WHAT IS NEEDED
Extract from the entries below, exactly as given, only the lines from the line containing "R433), the choice" to the line containing "let len := s.bankLength f (s.rdN", both lines included.

Segment Open

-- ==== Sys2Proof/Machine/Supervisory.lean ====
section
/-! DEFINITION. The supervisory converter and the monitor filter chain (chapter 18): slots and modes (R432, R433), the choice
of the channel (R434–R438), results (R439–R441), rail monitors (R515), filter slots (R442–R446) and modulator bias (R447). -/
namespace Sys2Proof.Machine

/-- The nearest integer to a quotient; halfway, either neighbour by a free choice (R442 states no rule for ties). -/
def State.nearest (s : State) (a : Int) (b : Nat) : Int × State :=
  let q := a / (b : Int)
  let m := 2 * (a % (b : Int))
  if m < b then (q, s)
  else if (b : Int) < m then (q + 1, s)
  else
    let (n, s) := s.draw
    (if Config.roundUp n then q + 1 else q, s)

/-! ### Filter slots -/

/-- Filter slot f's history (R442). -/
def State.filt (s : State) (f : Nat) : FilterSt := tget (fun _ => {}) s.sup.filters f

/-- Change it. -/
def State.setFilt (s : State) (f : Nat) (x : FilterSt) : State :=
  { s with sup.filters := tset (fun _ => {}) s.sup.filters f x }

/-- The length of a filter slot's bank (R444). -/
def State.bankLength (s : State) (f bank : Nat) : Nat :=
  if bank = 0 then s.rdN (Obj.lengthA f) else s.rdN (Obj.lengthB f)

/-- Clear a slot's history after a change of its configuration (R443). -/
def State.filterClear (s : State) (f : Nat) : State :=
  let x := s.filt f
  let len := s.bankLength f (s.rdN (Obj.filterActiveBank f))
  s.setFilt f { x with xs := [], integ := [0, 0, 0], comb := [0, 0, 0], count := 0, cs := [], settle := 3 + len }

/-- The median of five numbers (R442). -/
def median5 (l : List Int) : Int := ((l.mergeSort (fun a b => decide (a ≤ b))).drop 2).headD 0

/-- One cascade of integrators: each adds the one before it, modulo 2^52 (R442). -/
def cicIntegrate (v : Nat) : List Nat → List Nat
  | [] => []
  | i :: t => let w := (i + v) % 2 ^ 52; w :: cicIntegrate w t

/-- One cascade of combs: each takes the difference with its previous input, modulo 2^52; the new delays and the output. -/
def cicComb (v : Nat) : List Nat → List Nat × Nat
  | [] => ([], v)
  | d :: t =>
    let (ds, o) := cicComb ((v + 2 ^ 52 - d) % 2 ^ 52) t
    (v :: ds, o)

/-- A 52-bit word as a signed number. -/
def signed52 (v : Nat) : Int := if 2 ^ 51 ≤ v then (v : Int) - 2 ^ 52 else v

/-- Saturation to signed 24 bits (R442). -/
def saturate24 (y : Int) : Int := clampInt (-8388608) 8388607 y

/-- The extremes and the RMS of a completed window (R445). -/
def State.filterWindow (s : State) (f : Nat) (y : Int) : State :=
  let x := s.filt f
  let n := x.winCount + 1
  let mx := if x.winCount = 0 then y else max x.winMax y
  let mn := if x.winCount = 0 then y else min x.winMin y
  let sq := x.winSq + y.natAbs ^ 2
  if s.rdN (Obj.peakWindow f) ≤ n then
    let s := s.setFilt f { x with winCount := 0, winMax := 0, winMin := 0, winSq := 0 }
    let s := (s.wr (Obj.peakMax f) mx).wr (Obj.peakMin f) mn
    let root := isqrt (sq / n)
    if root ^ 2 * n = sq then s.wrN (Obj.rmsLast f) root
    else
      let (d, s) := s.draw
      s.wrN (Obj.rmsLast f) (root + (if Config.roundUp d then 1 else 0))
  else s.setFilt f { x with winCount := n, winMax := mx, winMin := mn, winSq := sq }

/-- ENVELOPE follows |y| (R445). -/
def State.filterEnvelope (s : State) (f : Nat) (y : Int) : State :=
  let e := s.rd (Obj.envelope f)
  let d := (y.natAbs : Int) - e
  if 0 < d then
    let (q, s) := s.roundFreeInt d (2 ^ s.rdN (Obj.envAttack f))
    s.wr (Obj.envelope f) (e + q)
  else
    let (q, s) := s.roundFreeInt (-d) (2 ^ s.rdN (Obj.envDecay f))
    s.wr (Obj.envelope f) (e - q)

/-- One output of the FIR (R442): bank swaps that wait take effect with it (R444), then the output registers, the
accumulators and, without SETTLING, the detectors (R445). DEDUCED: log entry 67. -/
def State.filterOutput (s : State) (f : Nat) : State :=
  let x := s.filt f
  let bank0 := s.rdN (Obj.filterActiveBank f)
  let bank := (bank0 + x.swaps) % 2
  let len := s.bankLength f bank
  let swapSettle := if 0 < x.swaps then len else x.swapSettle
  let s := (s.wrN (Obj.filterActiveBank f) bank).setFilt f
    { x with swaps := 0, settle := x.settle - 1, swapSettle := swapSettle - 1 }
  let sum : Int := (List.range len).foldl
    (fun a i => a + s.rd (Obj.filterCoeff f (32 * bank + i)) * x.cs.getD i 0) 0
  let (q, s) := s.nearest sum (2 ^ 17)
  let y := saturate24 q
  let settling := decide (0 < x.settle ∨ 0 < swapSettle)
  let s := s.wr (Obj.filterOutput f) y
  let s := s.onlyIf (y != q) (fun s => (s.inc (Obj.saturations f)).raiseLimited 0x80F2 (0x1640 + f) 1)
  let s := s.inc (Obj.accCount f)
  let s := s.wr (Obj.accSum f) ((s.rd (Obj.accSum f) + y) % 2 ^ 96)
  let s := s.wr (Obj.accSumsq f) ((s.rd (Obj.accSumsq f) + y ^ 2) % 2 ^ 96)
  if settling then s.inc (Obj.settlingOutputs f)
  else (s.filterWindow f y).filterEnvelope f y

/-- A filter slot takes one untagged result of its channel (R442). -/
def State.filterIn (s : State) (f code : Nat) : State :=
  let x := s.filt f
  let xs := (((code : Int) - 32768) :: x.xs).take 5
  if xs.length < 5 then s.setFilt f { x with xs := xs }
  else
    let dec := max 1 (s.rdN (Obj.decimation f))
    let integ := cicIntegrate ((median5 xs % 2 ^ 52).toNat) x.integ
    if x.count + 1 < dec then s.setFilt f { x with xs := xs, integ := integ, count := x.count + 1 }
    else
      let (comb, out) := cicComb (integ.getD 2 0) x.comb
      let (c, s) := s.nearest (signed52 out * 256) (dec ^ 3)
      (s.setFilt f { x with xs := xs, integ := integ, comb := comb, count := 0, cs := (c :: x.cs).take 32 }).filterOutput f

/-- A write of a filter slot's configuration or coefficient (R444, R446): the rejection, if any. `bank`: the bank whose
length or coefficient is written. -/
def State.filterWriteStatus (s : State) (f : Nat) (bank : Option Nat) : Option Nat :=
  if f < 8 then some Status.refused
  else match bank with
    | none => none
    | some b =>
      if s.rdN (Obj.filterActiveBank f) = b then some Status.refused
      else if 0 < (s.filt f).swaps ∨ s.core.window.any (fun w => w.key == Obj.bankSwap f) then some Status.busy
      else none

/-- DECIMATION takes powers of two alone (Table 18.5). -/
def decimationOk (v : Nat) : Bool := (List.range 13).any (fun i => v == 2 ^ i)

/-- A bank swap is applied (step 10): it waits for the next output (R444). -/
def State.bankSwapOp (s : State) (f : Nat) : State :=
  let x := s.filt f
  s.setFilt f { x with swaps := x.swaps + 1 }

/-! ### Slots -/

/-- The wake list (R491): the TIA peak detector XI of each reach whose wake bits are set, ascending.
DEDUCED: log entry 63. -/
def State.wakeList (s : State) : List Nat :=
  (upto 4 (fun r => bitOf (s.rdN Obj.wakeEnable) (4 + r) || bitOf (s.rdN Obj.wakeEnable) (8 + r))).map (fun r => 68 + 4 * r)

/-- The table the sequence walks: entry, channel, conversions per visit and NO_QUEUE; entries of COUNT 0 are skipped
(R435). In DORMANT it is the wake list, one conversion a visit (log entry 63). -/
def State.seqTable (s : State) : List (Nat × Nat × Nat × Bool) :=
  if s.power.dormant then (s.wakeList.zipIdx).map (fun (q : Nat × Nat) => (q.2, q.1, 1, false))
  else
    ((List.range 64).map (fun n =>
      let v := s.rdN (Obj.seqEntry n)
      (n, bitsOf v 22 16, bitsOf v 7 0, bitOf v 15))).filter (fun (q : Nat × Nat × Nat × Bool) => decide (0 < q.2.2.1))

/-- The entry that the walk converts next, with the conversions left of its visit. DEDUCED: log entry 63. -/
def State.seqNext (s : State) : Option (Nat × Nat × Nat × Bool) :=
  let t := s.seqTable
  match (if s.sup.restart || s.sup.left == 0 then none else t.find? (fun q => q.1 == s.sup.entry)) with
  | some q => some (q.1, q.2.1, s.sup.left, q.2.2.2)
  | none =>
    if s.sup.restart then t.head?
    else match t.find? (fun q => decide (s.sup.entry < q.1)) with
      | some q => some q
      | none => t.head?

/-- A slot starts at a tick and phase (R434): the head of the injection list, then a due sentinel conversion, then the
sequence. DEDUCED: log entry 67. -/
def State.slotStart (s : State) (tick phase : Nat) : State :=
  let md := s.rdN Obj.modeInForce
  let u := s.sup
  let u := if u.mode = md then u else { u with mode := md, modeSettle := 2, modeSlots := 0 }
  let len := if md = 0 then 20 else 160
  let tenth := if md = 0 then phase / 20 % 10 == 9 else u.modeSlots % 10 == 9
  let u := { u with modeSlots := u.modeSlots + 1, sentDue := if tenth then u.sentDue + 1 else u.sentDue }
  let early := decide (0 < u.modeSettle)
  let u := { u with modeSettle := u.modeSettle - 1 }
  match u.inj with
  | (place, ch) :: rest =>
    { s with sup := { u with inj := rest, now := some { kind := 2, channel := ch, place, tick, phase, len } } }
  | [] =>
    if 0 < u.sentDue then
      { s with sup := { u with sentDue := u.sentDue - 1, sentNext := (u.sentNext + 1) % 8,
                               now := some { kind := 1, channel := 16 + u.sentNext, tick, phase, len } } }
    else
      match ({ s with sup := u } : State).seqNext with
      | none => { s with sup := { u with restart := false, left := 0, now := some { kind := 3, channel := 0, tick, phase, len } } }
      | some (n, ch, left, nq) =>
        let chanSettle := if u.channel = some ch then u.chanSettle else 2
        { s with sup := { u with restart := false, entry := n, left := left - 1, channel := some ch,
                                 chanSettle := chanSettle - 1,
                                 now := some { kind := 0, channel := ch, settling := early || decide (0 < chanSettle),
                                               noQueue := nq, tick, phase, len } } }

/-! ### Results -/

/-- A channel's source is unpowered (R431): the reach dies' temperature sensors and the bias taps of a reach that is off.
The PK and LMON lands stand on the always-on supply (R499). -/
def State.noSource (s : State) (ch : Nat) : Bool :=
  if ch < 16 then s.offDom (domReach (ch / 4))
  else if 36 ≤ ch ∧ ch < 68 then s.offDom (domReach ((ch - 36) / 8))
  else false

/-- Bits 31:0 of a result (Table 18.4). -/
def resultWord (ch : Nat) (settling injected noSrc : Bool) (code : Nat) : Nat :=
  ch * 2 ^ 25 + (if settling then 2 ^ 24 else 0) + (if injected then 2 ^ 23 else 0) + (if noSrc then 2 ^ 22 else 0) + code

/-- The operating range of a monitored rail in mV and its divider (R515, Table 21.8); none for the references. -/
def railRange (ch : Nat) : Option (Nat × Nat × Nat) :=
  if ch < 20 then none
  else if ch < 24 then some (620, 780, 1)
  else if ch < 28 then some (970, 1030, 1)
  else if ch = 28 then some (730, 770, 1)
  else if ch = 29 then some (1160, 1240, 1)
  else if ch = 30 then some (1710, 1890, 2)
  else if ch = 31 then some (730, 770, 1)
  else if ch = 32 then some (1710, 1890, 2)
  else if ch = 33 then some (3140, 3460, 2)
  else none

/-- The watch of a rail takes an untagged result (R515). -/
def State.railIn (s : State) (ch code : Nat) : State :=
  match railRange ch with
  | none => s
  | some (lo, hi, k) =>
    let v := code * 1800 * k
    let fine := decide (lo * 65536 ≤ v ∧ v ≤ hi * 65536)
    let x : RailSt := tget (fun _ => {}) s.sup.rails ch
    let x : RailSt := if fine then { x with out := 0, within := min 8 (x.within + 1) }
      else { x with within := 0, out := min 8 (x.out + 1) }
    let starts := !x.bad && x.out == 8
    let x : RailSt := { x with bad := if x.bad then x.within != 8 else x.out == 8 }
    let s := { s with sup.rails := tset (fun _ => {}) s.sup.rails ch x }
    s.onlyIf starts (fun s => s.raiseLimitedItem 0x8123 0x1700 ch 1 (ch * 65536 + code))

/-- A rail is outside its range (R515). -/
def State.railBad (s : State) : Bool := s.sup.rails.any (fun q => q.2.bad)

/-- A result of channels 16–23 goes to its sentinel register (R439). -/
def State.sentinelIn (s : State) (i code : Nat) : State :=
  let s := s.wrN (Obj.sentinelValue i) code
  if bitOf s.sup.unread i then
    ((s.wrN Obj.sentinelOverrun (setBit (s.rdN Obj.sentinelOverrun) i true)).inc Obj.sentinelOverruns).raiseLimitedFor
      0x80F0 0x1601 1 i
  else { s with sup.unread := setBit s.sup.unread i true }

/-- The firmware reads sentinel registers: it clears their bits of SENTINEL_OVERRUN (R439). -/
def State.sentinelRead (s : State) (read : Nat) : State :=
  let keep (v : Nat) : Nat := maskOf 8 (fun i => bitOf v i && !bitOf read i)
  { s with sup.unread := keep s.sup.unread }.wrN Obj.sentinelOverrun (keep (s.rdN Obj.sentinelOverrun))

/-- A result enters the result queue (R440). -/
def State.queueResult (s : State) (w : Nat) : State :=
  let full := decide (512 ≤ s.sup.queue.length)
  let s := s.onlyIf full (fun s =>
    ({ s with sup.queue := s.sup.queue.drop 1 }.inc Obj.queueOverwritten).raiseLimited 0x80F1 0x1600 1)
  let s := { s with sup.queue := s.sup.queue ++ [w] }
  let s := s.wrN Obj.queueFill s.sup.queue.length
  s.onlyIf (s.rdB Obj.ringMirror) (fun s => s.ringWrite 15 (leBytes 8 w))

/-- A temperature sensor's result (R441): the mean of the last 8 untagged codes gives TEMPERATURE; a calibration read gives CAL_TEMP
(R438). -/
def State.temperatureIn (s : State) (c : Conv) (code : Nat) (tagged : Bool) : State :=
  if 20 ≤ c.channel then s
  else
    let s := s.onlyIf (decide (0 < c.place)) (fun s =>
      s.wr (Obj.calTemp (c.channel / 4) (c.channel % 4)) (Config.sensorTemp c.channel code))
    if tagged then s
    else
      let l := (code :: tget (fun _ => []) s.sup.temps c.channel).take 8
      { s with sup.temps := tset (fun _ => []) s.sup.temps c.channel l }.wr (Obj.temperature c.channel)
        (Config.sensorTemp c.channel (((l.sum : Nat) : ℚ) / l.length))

Segment Closed

WRITTEN RESPONSE
/-! DEFINITION. The supervisory converter and the monitor filter chain (chapter 18): slots and modes (R432, R433), the choice
of the channel (R434–R438), results (R439–R441), rail monitors (R515), filter slots (R442–R446) and modulator bias (R447). -/
namespace Sys2Proof.Machine

/-- The nearest integer to a quotient; halfway, either neighbour by a free choice (R442 states no rule for ties). -/
def State.nearest (s : State) (a : Int) (b : Nat) : Int × State :=
  let q := a / (b : Int)
  let m := 2 * (a % (b : Int))
  if m < b then (q, s)
  else if (b : Int) < m then (q + 1, s)
  else
    let (n, s) := s.draw
    (if Config.roundUp n then q + 1 else q, s)

/-! ### Filter slots -/

/-- Filter slot f's history (R442). -/
def State.filt (s : State) (f : Nat) : FilterSt := tget (fun _ => {}) s.sup.filters f

/-- Change it. -/
def State.setFilt (s : State) (f : Nat) (x : FilterSt) : State :=
  { s with sup.filters := tset (fun _ => {}) s.sup.filters f x }

/-- The length of a filter slot's bank (R444). -/
def State.bankLength (s : State) (f bank : Nat) : Nat :=
  if bank = 0 then s.rdN (Obj.lengthA f) else s.rdN (Obj.lengthB f)

/-- Clear a slot's history after a change of its configuration (R443). -/
def State.filterClear (s : State) (f : Nat) : State :=
  let x := s.filt f
  let len := s.bankLength f (s.rdN (Obj.filterActiveBank f))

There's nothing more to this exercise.